Tell me the story!
05 November 07 11:03 AM

It's marking season at the moment, and so now, more than ever, do I appreciate one of the big pluses of this job - I get to read work that is analytical, intellectually substantial, and not about something I lectured on a couple of weeks ago. Generally, what I'm reading is on a subject I know little to nothing about. But if the writer tells me a story about their subject, then I'm hooked.

What do I mean by telling a story? All academic writing contains some kind of narrative, even if it is as simple as 'we thought this, so we did that, which made that happen'. Telling the story, to me, means using those narrative elements to convey your interest and passion for the subject with the reader. Use an active voice. Use clear and simple language. Don't be afraid to put in the people, the drama, the humour, the fascination. 

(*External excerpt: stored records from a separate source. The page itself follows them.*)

theorem routeRules (accepts : OutputIdx → Bool) (c : RouteConfig) :
    RulesFrom RouteConfig.write (rowOf (fun c => (Route.fresh c).read) 9) c 0 (TableName.route.fieldClasses accepts) :=
  .cons (Rule.ofYesNo (put := fun x => { c with valid := x }) (fun _ => rfl) (fun _ => rfl)) <|
  .cons (Rule.ofChoice (values := [MatchField.source, .destination]) (put := fun x => { c with matchField := x }) (code := matchCode) (fun _ => rfl) (fun _ => rfl) rfl) <|
  .cons (Rule.ofWord (n := 16) (put := fun x => { c with base := BitVec.ofNat 16 x.toNat }) (by decide) (fun _ => rfl) (fun _ => rfl) (by decide) (by decide)) <|
  .cons (Rule.ofNat (put := fun x => { c with exponent := x.toNat }) (by decide) (fun _ => rfl) (fun _ => rfl) (by decide)) <|
  .cons (Rule.ofBits (n := 6) (put := fun x => { c with kinds := x }) (fun _ => rfl) (fun _ => rfl)) <|
  .cons (Rule.ofChoice (values := [Disposition.pass, .observe, .consume, .guard, .discard]) (put := fun x => { c with disposition := x }) (code := fun x => (x.code : Nat)) (fun _ => rfl) (fun _ => rfl) rfl) <|
  .cons (Rule.ofNat (put := fun x => { c with pointBase := x.toNat }) (by decide) (fun _ => rfl) (fun _ => rfl) (by decide)) <|
  .cons (channelsRule c) <|
  .cons (Rule.ofYesNo (put := fun x => { c with supervisor := x }) (fun _ => rfl) (fun _ => rfl)) <|
  .nil _

theorem pointRules (accepts : OutputIdx → Bool) (c : PointConfig) :
    RulesFrom PointConfig.write (rowOf (fun c => (Point.fresh c).read) 5) c 0 (TableName.point.fieldClasses accepts) :=
  .cons (Rule.ofChoice (values := [PointKind.dissolvedOxygen, .ammonia, .airflow, .influent, .returnFlow, .blanket, .equipment, .generic]) (put := fun x => { c with kind := x }) (code := fun x => (x.code : Nat)) (fun _ => rfl) (fun _ => rfl) rfl) <|
  .cons (Rule.ofInt (put := fun x => { c with low := x }) (by decide) (fun _ => rfl) (fun _ => rfl)) <|
  .cons (Rule.ofInt (put := fun x => { c with high := x }) (by decide) (fun _ => rfl) (fun _ => rfl)) <|
  .cons (Rule.ofNat (put := fun x => { c with ageLimit := x.toNat }) (by decide) (fun _ => rfl) (fun _ => rfl) (by decide)) <|
  .cons (Rule.ofNat (put := fun x => { c with shift := x.toNat }) (by decide) (fun _ => rfl) (fun _ => rfl) (by decide)) <|
  .nil _

theorem outputRules (accepts : OutputIdx → Bool) (c : OutputConfig) :
    RulesFrom OutputConfig.write (rowOf (fun c => (Output.fresh c).read) 9) c 0 (TableName.output.fieldClasses accepts) :=
  .cons (Rule.ofWord (n := 16) (put := fun x => { c with destination := BitVec.ofNat 16 x.toNat }) (by decide) (fun _ => rfl) (fun _ => rfl) (by decide) (by decide)) <|
  .cons (Rule.ofWord (n := 8) (put := fun x => { c with channel := BitVec.ofNat 8 x.toNat }) (by decide) (fun _ => rfl) (fun _ => rfl) (by decide) (by decide)) <|
  .cons (Rule.ofChoice (values := [OutputKind.zoneValve, .blowerRun, .blowerSpeed, .returnPump, .general]) (put := fun x => { c with kind := x }) (code := fun x => (x.code : Nat)) (fun _ => rfl) (fun _ => rfl) rfl) <|
  .cons (Rule.ofNumericIndex (put := fun x => { c with owner := Fin.ofNat 32 x.toNat }) (by decide) (fun _ => rfl) (fun _ => rfl) (by decide) (by decide)) <|
  .cons (Rule.ofInt (put := fun x => { c with low := x }) (by decide) (fun _ => rfl) (fun _ => rfl)) <|
  .cons (Rule.ofInt (put := fun x => { c with high := x }) (by decide) (fun _ => rfl) (fun _ => rfl)) <|
  .cons (Rule.ofInt (put := fun x => { c with trip := x }) (by decide) (fun _ => rfl) (fun _ => rfl)) <|
  .cons (Rule.ofInt (put := fun x => { c with deadband := x }) (by decide) (fun _ => rfl) (fun _ => rfl)) <|
  .cons (Rule.ofNat (put := fun x => { c with resend := x.toNat }) (by decide) (fun _ => rfl) (fun _ => rfl) (by decide)) <|
  .nil _

theorem laneRules (accepts : OutputIdx → Bool) (c : LaneConfig) :
    RulesFrom LaneConfig.write (rowOf (fun c => (Lane.fresh c).read) 21) c 0 (TableName.lane.fieldClasses accepts) :=
  .cons (Rule.ofYesNo (put := fun x => { c with inService := x }) (fun _ => rfl) (fun _ => rfl)) <|
  .cons (Rule.ofNat (put := fun x => { c with period := x.toNat }) (by decide) (fun _ => rfl) (fun _ => rfl) (by decide)) <|
  .cons (Rule.ofNat (put := fun x => { c with zoneCount := x.toNat }) (by decide) (fun _ => rfl) (fun _ => rfl) (by decide)) <|
  .cons (Rule.ofLink (n := 128) (put := fun x => { c with ammoniaPoint := x }) (fun _ => rfl) (fun _ => rfl) (fun _ => rfl)) <|
  .cons (Rule.ofInt (put := fun x => { c with ammoniaTarget := x }) (by decide) (fun _ => rfl) (fun _ => rfl)) <|
  .cons (Rule.ofInt (put := fun x => { c with trimGain := x }) (by decide) (fun _ => rfl) (fun _ => rfl)) <|
  .cons (Rule.ofInt (put := fun x => { c with trimLow := x }) (by decide) (fun _ => rfl) (fun _ => rfl)) <|
  .cons (Rule.ofInt (put := fun x => { c with trimHigh := x }) (by decide) (fun _ => rfl) (fun _ => rfl)) <|
  .cons (Rule.ofNat (put := fun x => { c with influentWeight := x.toNat }) (by decide) (fun _ => rfl) (fun _ => rfl) (by decide)) <|
  .cons (Rule.ofLink (n := 4) (put := fun x => { c with returnLine := x }) (fun _ => rfl) (fun _ => rfl) (fun _ => rfl)) <|
  .cons (Rule.ofLink (n := 4) (put := fun x => { c with tripGroup := x }) (fun _ => rfl) (fun _ => rfl) (fun _ => rfl)) <|
  .cons (Rule.ofYesNo (put := fun x => { c with autoEconomy := x }) (fun _ => rfl) (fun _ => rfl)) <|
  .cons (Rule.ofInt (put := fun x => { c with enterLevel := x }) (by decide) (fun _ => rfl) (fun _ => rfl)) <|
  .cons (Rule.ofNat (put := fun x => { c with dwellMinutes := x.toNat }) (by decide) (fun _ => rfl) (fun _ => rfl) (by decide)) <|
  .cons (Rule.ofBits (n := 2) (put := fun x => { c with wakeMask := x }) (fun _ => rfl) (fun _ => rfl)) <|
  .cons (Rule.ofInt (put := fun x => { c with wakeAmmonia := x }) (by decide) (fun _ => rfl) (fun _ => rfl)) <|
  .cons (Rule.ofInt (put := fun x => { c with wakeInfluent := x }) (by decide) (fun _ => rfl) (fun _ => rfl)) <|
  .cons (Rule.ofNat (put := fun x => { c with cycleLength := x.toNat }) (by decide) (fun _ => rfl) (fun _ => rfl) (by decide)) <|
  .cons (Rule.ofInt (put := fun x => { c with baseOn := x }) (by decide) (fun _ => rfl) (fun _ => rfl)) <|
  .cons (Rule.ofInt (put := fun x => { c with minimumOn := x }) (by decide) (fun _ => rfl) (fun _ => rfl)) <|
  .cons (Rule.ofInt (put := fun x => { c with onSlope := x }) (by decide) (fun _ => rfl) (fun _ => rfl)) <|
  .nil _

theorem zoneRules (accepts : OutputIdx → Bool) (c : ZoneConfig) :
    RulesFrom (ZoneConfig.write accepts) (rowOf (fun c => (Zone.initial c).read) 16) c 0 (TableName.zone.fieldClasses accepts) :=
  .cons (Rule.ofLink (n := 128) (put := fun x => { c with doPoint := x }) (fun _ => rfl) (fun _ => rfl) (fun _ => rfl)) <|
  .cons (Rule.ofLink (n := 128) (put := fun x => { c with airflowPoint := x }) (fun _ => rfl) (fun _ => rfl) (fun _ => rfl)) <|
  .cons (valveRule accepts c) <|
  .cons (Rule.ofInt (put := fun x => { c with baseSetpoint := x }) (by decide) (fun _ => rfl) (fun _ => rfl)) <|
  .cons (Rule.ofInt (put := fun x => { c with economyOffset := x }) (by decide) (fun _ => rfl) (fun _ => rfl)) <|
  .cons (Rule.ofInt (put := fun x => { c with stormSetpoint := x }) (by decide) (fun _ => rfl) (fun _ => rfl)) <|
  .cons (Rule.ofInt (put := fun x => { c with kp := x }) (by decide) (fun _ => rfl) (fun _ => rfl)) <|
  .cons (Rule.ofInt (put := fun x => { c with ki := x }) (by decide) (fun _ => rfl) (fun _ => rfl)) <|
  .cons (Rule.ofNat (put := fun x => { c with biasAir := x.toNat }) (by decide) (fun _ => rfl) (fun _ => rfl) (by decide)) <|
  .cons (Rule.ofNat (put := fun x => { c with minAir := x.toNat }) (by decide) (fun _ => rfl) (fun _ => rfl) (by decide)) <|
  .cons (Rule.ofNat (put := fun x => { c with maxAir := x.toNat }) (by decide) (fun _ => rfl) (fun _ => rfl) (by decide)) <|
  .cons (Rule.ofNat (put := fun x => { c with fixedAir := x.toNat }) (by decide) (fun _ => rfl) (fun _ => rfl) (by decide)) <|
  .cons (Rule.ofNat (put := fun x => { c with tripAir := x.toNat }) (by decide) (fun _ => rfl) (fun _ => rfl) (by decide)) <|
  .cons (Rule.ofYesNo (put := fun x => { c with cyclic := x }) (fun _ => rfl) (fun _ => rfl)) <|
  .cons (Rule.ofInt (put := fun x => { c with valveGain := x }) (by decide) (fun _ => rfl) (fun _ => rfl)) <|
  .cons (Rule.ofInt (put := fun x => { c with valveRate := x }) (by decide) (fun _ => rfl) (fun _ => rfl)) <|
  .nil _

In my chapter three, which is lurking at home waiting for some rewriting later tonight, there are lots of little stories that I want to include: the six-month argument in the letter pages of Astounding Science Fiction over the scientific credibility of Lemuria culminating in a satirical short story with a punchline involving suckerfish; the struggle by science fiction magazines to survive the Great Depression, from altering print schedules and the grade of paper to running stories that fantacised about hidden gold mines; the invention of synethetic tapioca (why? why?). Some of these stories are a footnote, others a paragraph, others a section. But they all jigsaw together to hopefully pull the reader through another story - the larger story of my thesis argument.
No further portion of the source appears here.